I feel something crack in my chest, pain lancing through me as I look at the pain and regret in his eyes.
I see who he is, as surely as he saw me—not just a man who wants to control me, but a man who's so traumatized by loss that he's built his entire identity around preventing it from happening again.
But I can't fix that. I can't heal that wound. Only he can.
I reach to the back of my neck, unclasping the diamond choker. It falls into my palm, glittering in the morning light. I hold it for a moment, feeling the weight of it, and then I place it in his hand.
“I told you last night,” I say quietly, "if you want me to wear your collar and be yours in the way you're asking, then you have to meet me halfway. You have to trust me enough to let me have a life outside this penthouse. You have to let me have control, too. Not just in bed, but in my life. I can’t be kept like a pet, Ilya. I’m a woman, and if you want me, you have to have me on my terms, too… not just yours.”
He stares at the choker in his hand.
"I don't know if I can," he says. At least he's being honest.
"Then I can't wear this." I gesture to the choker. "I can't be yours. Not the way you want. Not if it means giving up everything I am."
We sit there in silence, the morning light streaming through the windows, the choker glittering between us, a question that has no easy answer.
Finally, he stands. He's still holding the choker, and he looks at it for a long moment before closing his fist around it.
"I need to think," he says.
"Okay,” I whisper, my chest aching, tears stinging my eyes. How does this hurt so much? I don’t know when I started wanting to stay so badly, for him to give me what I need, too, but suddenly the thought of following through on everything I’ve said feels unfathomably painful.
He walks to the door, then pauses, looking back at me. I can see the pain in his eyes, the fear, the desperate need to find a way to keep me without losing me.
But he doesn't say anything. He just leaves, closing the door quietly behind him.

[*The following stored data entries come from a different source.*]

/-! ## Tamper, life cycle, firmware and pair through the mailboxes -/

/-- `TAMPER_UNLOCK` (R353) takes no body. Without a Lock it answers `ST_POLICY`; after an Erase has begun, or while a latched source has not
cleared, `ST_LOCKED` with those sources in its diagnostic, bit 31 set for the Erase; else it clears `LATCHED`, `ALARM_OUT_n` and the Lock, so that
dispatch runs and the doorbells of ACTIVE slices are fetched again, and writes record `0x1002` with the sources it unlatched. -/
def Obligations.TamperUnlock : Prop :=
  ∀ (q : MbReq) (s : State) (r : Req) (c : Cx), Admits .tamperUnlock q s r c →
    let left := (c.d.goose.latched &&& c.d.goose.uncleared).toNat
    let done := c.mod (fun d => raise 0x1002 0xFFFF d.goose.latched.toNat 0
      (modGoose (fun g => { g with latched := 0, uncleared := 0, alarmOut := false, lock := false }) d))
    (r.inp ≠ [] → Answers (.tamperUnlock q) s r .format [] [] c) ∧
    (r.inp = [] →
      (c.d.goose.lock = false → Answers (.tamperUnlock q) s r .policy [] [] c) ∧
      (c.d.goose.lock = true → c.d.goose.eraseBegun = true → Answers (.tamperUnlock q) s r .locked (leBytes 4 (left + 2 ^ 31)) [] c) ∧
      (c.d.goose.lock = true → c.d.goose.eraseBegun = false → left ≠ 0 → Answers (.tamperUnlock q) s r .locked (leBytes 4 left) [] c) ∧
      (c.d.goose.lock = true → c.d.goose.eraseBegun = false → left = 0 → Answers (.tamperUnlock q) s r .ok [] [] done ∧
        done.d.goose.latched = 0 ∧ done.d.goose.alarmOut = false ∧ done.d.goose.lock = false ∧ done.d.slices = c.d.slices))

/-- Tamper, life cycle and debug requests (R366 to R369): the status words, responses
raised in fuses or lowered until reset, sources disabled in fuses, the life cycle closed or scrapped, and debug reopened against a challenge. What a
request schedules begins as its own event, with a whole Erase first. -/
def Obligations.TamperAndLifeCycleRequests : Prop :=
  (∀ (q : MbReq) (s : State) (r : Req) (c : Cx),
    (Admits .tamperStatus q s r c → r.inp = [] → Answers (.tamperStatus q) s r .ok
      (((tamperRegs c).map (leBytes 8)).flatten ++ List.replicate 8 0 ++ ((List.range 16).map (alarmBytes c.d.goose)).flatten) [] c) ∧
    (Admits .tamperConfig q s r c → r.inp.length = 4 →
      let up := bits (leAt r.inp 0 4) 11 0
      let low := bits (leAt r.inp 0 4) 27 16
      bits (leAt r.inp 0 4) 15 12 = 0 → bits (leAt r.inp 0 4) 31 28 = 0 → onlyBits up [3, 4, 6, 7, 11] = true → onlyBits low [2, 9] = true →
      (low ≠ 0 → c.d.sys.lc ≠ 0 → Answers (.tamperConfig q) s r .lifecycle [] [] c) ∧
      ((low = 0 ∨ c.d.sys.lc = 0) → low &&& (c.f.raise0 ||| c.f.raise1).toNat ≠ 0 → Answers (.tamperConfig q) s r .policy [] [] c) ∧
      ((low = 0 ∨ c.d.sys.lc = 0) → low &&& (c.f.raise0 ||| c.f.raise1).toNat = 0 →
        ∃ d, Answers (.tamperConfig q) s r .ok [] [] ⟨d, { c.f with
            raise0 := c.f.raise0 ||| BitVec.ofNat 12 up, raise1 := c.f.raise1 ||| BitVec.ofNat 12 up }⟩ ∧
          d.goose = { c.d.goose with lowered := c.d.goose.lowered ||| BitVec.ofNat 12 low } ∧ d.slices = c.d.slices ∧ d.sys = c.d.sys)) ∧
    (Admits .tamperFuseDisable q s r c → r.inp.length = 4 →
      (onlyBits (leAt r.inp 0 4) [2, 6, 7] = true → Answers (.tamperFuseDisable q) s r .ok [] []
        ⟨raise 0x1003 0xFFFF (leAt r.inp 0 4) 0 c.d, { c.f with
          disable0 := c.f.disable0 ||| BitVec.ofNat 12 (leAt r.inp 0 4), disable1 := c.f.disable1 ||| BitVec.ofNat 12 (leAt r.inp 0 4) }⟩) ∧
      (onlyBits (leAt r.inp 0 4) [2, 6, 7] = false → Answers (.tamperFuseDisable q) s r .format [] [] c)) ∧
    (∀ b, Admits .lcClose q s r c → r.inp.length = 7420 → zeroFrom r.inp 0 4 = true → r.q.owner = some b →
      (c.d.sys.lc ≠ 0 → Answers (.lcClose q) s r .lifecycle [] [] c) ∧
      (c.d.sys.lc = 0 → (∃ e ∈ c.d.slices, e.2.state ≠ .free) → Answers (.lcClose q) s r .sliceState [] [] c) ∧
      (c.d.sys.lc = 0 → (∀ e ∈ c.d.slices, e.2.state = .free) → c.d.pair.state ≠ .paired → b.len = 7416 → b.tagOk = true → b.ecdsaOk = true →
        b.mldsaOk = true → c.f.ownerRoot &&& b.digest = c.f.ownerRoot → Answers (.lcClose q) s r .ok [] []
          ⟨schedule .lcClose (raise 0x2001 0xFFFF 0 0 c.d), { c.f with
            ownerRoot := c.f.ownerRoot ||| b.digest, lc0 := c.f.lc0 ||| 0x7777777777777777, lc1 := c.f.lc1 ||| 0x7777777777777777
            lc2 := c.f.lc2 ||| 0x7777777777777777 }⟩)) ∧
    (Admits .lcScrap q s r c → r.inp = [0, 0, 0, 0] → Answers (.lcScrap q) s r .ok [] [] (c.mod (schedule .lcScrap))) ∧
    (Admits .debugChallenge q s r c →
      (c.d.sys.lc ≠ 1 → Answers (.debugChallenge q) s r .lifecycle [] [] c) ∧
      (c.d.sys.lc = 1 → r.inp = [] → rngServing c.d = true →
        let id := c.d.dbg.challenges + 1
        Answers (.debugChallenge q) s r .ok (challengeBytes c id (drawBytes 32 c.d)) [] (c.mod (fun d => raise 0x2003 0xFFFF id 0
          (let d1 := cpDraw 32 d
           { d1 with dbg := { d1.dbg with challenge := some id, challenges := id, nonce := drawBytes 32 d } }))))) ∧
    (∀ ok, Admits (.debugReopen ok) q s r c → r.inp.length = 4731 → zeroFrom r.inp 4 8 = true → c.d.sys.lc = 1 →
      (c.d.dbg.challenge ≠ some (leAt r.inp 0 4) → Answers (.debugReopen q ok) s r .nonce [] [] c) ∧
      (c.d.dbg.challenge = some (leAt r.inp 0 4) → 8 ≤ fuseCount c.f.debugReopen → Answers (.debugReopen q ok) s r .lifecycle [] [] c) ∧
      (c.d.dbg.challenge = some (leAt r.inp 0 4) → fuseCount c.f.debugReopen < 8 → ok = false →
        Answers (.debugReopen q ok) s r .signature [] [] c) ∧
      (c.d.dbg.challenge = some (leAt r.inp 0 4) → fuseCount c.f.debugReopen < 8 → ok = true → Answers (.debugReopen q ok) s r .ok [] []
        (c.mod (fun d => schedule .debugReopen { d with dbg := { d.dbg with challenge := none } }))))) ∧
  (∀ s : State,
    Does .debugChallengeExpiry s { s.dev with dbg := { s.dev.dbg with challenge := none } } ∧
    (s.dev.sys.scheduled ≠ some .lcScrap → exec .lcScrapStart s = .next s) ∧
    (s.dev.sys.scheduled ≠ some .debugReopen → exec .debugReopenStart s = .next s) ∧
    (s.dev.goose.eraseBegun = false → s.dev.goose.volatileDone = false →
      let erased := fun (t : State) => t.dev.sys.scheduled = none ∧ t.dev.goose.erased = true ∧ t.dev.goose.lock = true ∧
        t.dev.goose.eraseRunning = false ∧ t.dev.sys.share = .erased ∧ t.dev.sys.ksk = false ∧ t.dev.keys.cache = [] ∧ t.dev.rng.inst = [] ∧
        t.dev.mg.sessions = [] ∧ t.dev.mg.migration = [] ∧ t.fuse.eraseCount = blowNext s.fuse.eraseCount
      (s.dev.sys.scheduled = some .lcScrap → ∃ t, exec .lcScrapStart s = .next t ∧ erased t ∧ t.dev.sys.lc = 2 ∧
        t.fuse = { s.fuse with
          lc0 := BitVec.allOnes 64, lc1 := BitVec.allOnes 64, lc2 := BitVec.allOnes 64, secretsBlown := true
          eraseCount := blowNext s.fuse.eraseCount }) ∧
      (s.dev.sys.scheduled = some .debugReopen → ∃ t, exec .debugReopenStart s = .next t ∧ erased t ∧ t.dev.dbg.reopened = true ∧
        t.fuse = { s.fuse with
          debugReopen := blowNext s.fuse.debugReopen, eraseCount := blowNext s.fuse.eraseCount })))

/-- Firmware and pair requests (R377, R378, R395 to R398, R444, R445, R448, R449): the 120-byte status, an activation accepted with intake closed and
answered by the new image, staging discarded; pairing waits to meet its partner once its own requirements hold, `UNPAIR` removes the slices, forgets
the partner and revokes the identity, and a switchover hands the primary's role over or takes it. -/
def Obligations.FirmwareAndPairRequests : Prop :=
  ∀ (q : MbReq) (s : State) (r : Req) (c : Cx),
    (Admits .fwStatus q s r c → r.inp = [] → Answers (.fwStatus q) s r .ok (fwStatusBody c) [] c) ∧
    (Admits .fwActivate q s r c → r.inp.length = 4 →
      (c.d.fw.staging = .activating → Answers (.fwActivate q) s r .busy [] [] c) ∧
      (c.d.fw.staging ≠ .activating → (c.d.fw.staging ≠ .staged ∨ leAt r.inp 0 4 ≠ newFw c.d) →
        Answers (.fwActivate q) s r .policy [] [] c) ∧
      (c.d.fw.staging = .staged → leAt r.inp 0 4 = newFw c.d → primaryHeld c.d = true → Answers (.fwActivate q) s r .pairRole [] [] c) ∧
      (c.d.fw.staging = .staged → leAt r.inp 0 4 = newFw c.d → primaryHeld c.d = false → Waits (.fwActivate q) s r .activation
        (c.mod (fun d => raise 0x7004 0xFFFF (newFw d) (fwVersions d) { d with fw := { d.fw with
          staging := .activating, step := 2, mailbox := some r.m } })))) ∧
    (Admits .fwDiscard q s r c → r.inp = [] →
      (c.d.fw.staging = .activating → Answers (.fwDiscard q) s r .busy [] [] c) ∧
      (c.d.fw.staging = .none → Answers (.fwDiscard q) s r .policy [] [] c) ∧
      (c.d.fw.staging ≠ .activating → c.d.fw.staging ≠ .none → Answers (.fwDiscard q) s r .ok [] []
        (c.mod (fun d => raise 0x7005 0xFFFF 1 (newFw d) (dropStaging 11 d))))) ∧
    (r.inp.length = 16 → zeroFrom r.inp 1 8 = true → c.d.sys.pairEn = true → c.d.pair.cmd = none → leAt r.inp 8 8 ≠ c.d.sys.serial →
      let begun := fun (mode : Nat) => c.mod (modPair (fun p => { p with
        cmd := some (mode, leAt r.inp 8 8, r.m), nonce := [], helloSent := false }))
      (Admits .pairFound q s r c → leAt r.inp 0 1 = 0 → c.d.pair.state = .unpaired → (nextGroup c.f).isSome = true →
        Waits (.pairFound q) s r .pair (begun 0)) ∧
      (Admits .pairJoin q s r c → leAt r.inp 0 1 = 1 → c.d.pair.state = .unpaired → (nextGroup c.f).isSome = true →
        (slicesInUse c.d = [] → Waits (.pairJoin q) s r .pair (begun 1)) ∧
        (slicesInUse c.d ≠ [] → Answers (.pairJoin q) s r .policy [] [] c)) ∧
      (Admits .pairAdmit q s r c → leAt r.inp 0 1 = 2 →
        (c.d.pair.state = .soloUnproven ∨ c.d.pair.state = .soloProven → Waits (.pairAdmit q) s r .pair (begun 2)) ∧
        (c.d.pair.state ≠ .soloUnproven → c.d.pair.state ≠ .soloProven → Answers (.pairAdmit q) s r .pairRole [] [] c)) ∧
      (Admits .pairResolve q s r c → leAt r.inp 0 1 = 3 →
        (c.d.pair.state = .diverged → Waits (.pairResolve q) s r .pair (begun 3)) ∧
        (c.d.pair.state ≠ .diverged → Answers (.pairResolve q) s r .pairRole [] [] c))) ∧
    (Admits .unpair q s r c → r.inp = [0, 0, 0, 0] → slicesInUse c.d = [] → c.d.pair.cmd = none → c.d.pair.steps = [] →
      ∃ d, Answers (.unpair q) s r .ok [] [] ⟨d, revokeGroup c.f⟩ ∧ d.pair.state = .unpaired ∧ d.pair.role = .none ∧ d.pair.key = false ∧
        d.store = { c.d.store with partner := 0 } ∧ d.slices = c.d.slices ∧ d.mg = c.d.mg) ∧
    (Admits .pairStatus q s r c → r.inp = [] → Answers (.pairStatus q) s r .ok
      ([byteOf c.d.pair.state.code, byteOf (roleCode c.d.pair.role), byteOf (pairRank c.d), byteOf (lanesInUse c.d)]
        ++ leBytes 4 c.d.store.timeoutMs ++ leBytes 8 c.d.store.partner ++ beBytes 16 (groupId c.f).toNat ++ leBytes 8 c.d.store.seq
        ++ leBytes 8 c.d.pair.partnerSeq ++ leBytes 8 (if c.d.pair.state = .diverged then c.d.pair.commonSeq else 0)
        ++ leBytes 4 c.d.pair.lossCount ++ leBytes 4 0) [] c) ∧
    (Admits .pairTimeoutSet q s r c → r.inp.length = 4 →
      (100 ≤ leAt r.inp 0 4 → leAt r.inp 0 4 ≤ 60000 → Answers (.pairTimeoutSet q) s r .ok [] []
        (c.mod (fun d => { d with store := { d.store with timeoutMs := leAt r.inp 0 4 } }))) ∧
      ((leAt r.inp 0 4 < 100 ∨ 60000 < leAt r.inp 0 4) → Answers (.pairTimeoutSet q) s r .format [] [] c)) ∧
    (Admits .pairSwap q s r c → r.inp = [0, 0, 0, 0] →
      (c.d.pair.state ≠ .paired ∨ c.d.pair.held = true → Answers (.pairSwap q) s r .pairRole [] [] c) ∧
      (c.d.pair.state = .paired → c.d.pair.held = false → c.d.pair.role = .primary → Answers (.pairSwap q) s r .ok [] []
        (c.mod (fun d => modPair (fun p => { p with role := .secondary })
          (raise 0x8008 0xFFFF 0 (partnerLow d) (strait (.control (.swap d.store.seq)) d))))) ∧
      (c.d.pair.state = .paired → c.d.pair.held = false → c.d.pair.role ≠ .primary → Waits (.pairSwap q) s r .pair
        (c.mod (fun d => modPair (fun p => { p with held := true, cmd := some (4, 0, r.m) }) (strait (.control (.swap d.store.seq)) d))))) ∧
    (Admits .pairTakeOver q s r c → r.inp = [1, 0, 0, 0] →
      (c.d.pair.state ≠ .waiting → Answers (.pairTakeOver q) s r .pairRole [] [] c) ∧
      (c.d.pair.state = .waiting → Answers (.pairTakeOver q) s r .ok [] []
        (c.mod (fun d => raise 0x8008 0xFFFF 1 (partnerLow d) (enterUnproven d)))))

I sit there in his bed, wrapped in his sheets, the scent of him still on my skin, and I know I've just issued an ultimatum. Trust me or lose me. Let me be free if you want to keep me.
I suspect he'll try to wait me out, try to wear down my resistance, try to make me see that his way is the only way. But I'm determined.
I won't live as someone's captive, no matter how much my traitorous body wants him.
I think about the promises he made that night. The vows that shaped him into the man he is, the man who would rather lock me away than risk losing me the way he lost her.
I ache for that boy. I want to gather him in my arms and tell him it wasn't his fault, that he did everything he could, that his father was the monster, not him.
And part of me wants to surrender. To put on the collar and accept his protection and let him keep me safe in this beautiful cage.
To be the thing he can control, the person he doesn't have to fear losing because he's eliminated every possible threat.
To give him what he craves, even if it costs me everything.
But I can't.
Because I'm not Katya. I'm not a child who needs protection. I'm a woman who needs a partner. And if Ilya can't see the difference, if he can't learn to trust me, if he can't love me enough to let me be free, then this—whatever this is between us—is doomed.
I touch my throat where the choker sat last night. The skin is bare now, unmarked except for the faint impression the metal left. It felt right when I put it on, like finally admitting that I’m his.
But I'm also mine. And I can't forget that. I can't let his trauma and his fear and his desperate need for control erase the person I am.
I can’t let my desire or my compassion trap me here, in this gilded cage.